■ Activity: Your answer must hold only the lines below from the line containing "r.pwr with phase" through the line containing "of zeros. -/", each reproduced exactly.

■ Dataset:

-------

-- ==== Sys2Proof/Tests/Slice0.lean ====
section
/-! SUPPORT. Tests: ill-formed commands that well-formedness refuses, worked examples of the spec, and for every statement of
the certificates states and commands that meet the hypotheses of each of its clauses. The expected results come from the spec;
no test takes more than one step. -/
namespace Sys2Proof.Tests

open Machine Safety

/-- A packet of the command runs on the state, and the accepted state meets the condition. -/
def meets (i : Instr) (c : State → Bool) (s : State) : Bool :=
  match packetOf i with
  | some p => runs p s && c (afterAccept p s)
  | none => false

/-- A CONFIG-kind command goes, and the accepted state meets the condition. -/
def meetsCfg (i : Instr) (c : State → Bool) (s : State) : Bool :=
  match packetOf i with
  | some p => goesConfig p s && c (afterAccept p s)
  | none => false

/-- The state meets the condition. -/
def given (_ : Instr) (c : State → Bool) (s : State) : Bool := c s

/-- A header of the PF's queue pair 0. -/
def hd : Hdr := ⟨0, 0, 7, false, false, false, 0, 0, 0⟩

/-- The PF's queue pair 0, with the rings of reset depth. -/
def qp0 : Qp := { sqLog2 := 4, cqLog2 := 4, vector := 0, coalCount := 0, coalTime := 0, sqBase := 0, cqBase := 0 }

/-- The module runs and is restored, and the PF's queue pair 0 is enabled. -/
def ready : State :=
  let r := State.reset
  { r with
    pwr := { r.pwr with phase := .running, restored := true }
    cmd := { r.cmd with ready := true, aq := [(0, { en := true })], qps := [((0, 0), qp0)] } }

/-- `ready` with another configuration. -/
def withC (f : Cfg → Cfg) : State := { ready with cfg := f ready.cfg }

/-- A volatile key under a mask of zeros. -/
def keyOf (type engine : Nat) (m : Bytes) : Key := newKey type engine false false m []
/-- A key of the image engine stands in slot 0. -/
def keyed : State := { ready with key.slots := [(0, { cur := some (keyOf 3 5 [4]) })] }
/-- A signature over a text by a key, with r and s 1. -/
def ones : Bytes := List.replicate 47 0 ++ [1] ++ List.replicate 47 0 ++ [1]
def signedBy (p : PubKey) (text : Bytes) : Signature := ⟨ones, p, text⟩
def signG (g : GraphImage) : GraphImage := { g with sign := signedBy (.point [4]) (graphBytes g) }
def signL (g : LogicImage) : LogicImage := { g with sign := signedBy (.point [4]) (logicBytes g) }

-------

■ Exercise output:
    pwr := { r.pwr with phase := .running, restored := true }
    cmd := { r.cmd with ready := true, aq := [(0, { en := true })], qps := [((0, 0), qp0)] } }

/-- `ready` with another configuration. -/
def withC (f : Cfg → Cfg) : State := { ready with cfg := f ready.cfg }

/-- A volatile key under a mask of zeros. -/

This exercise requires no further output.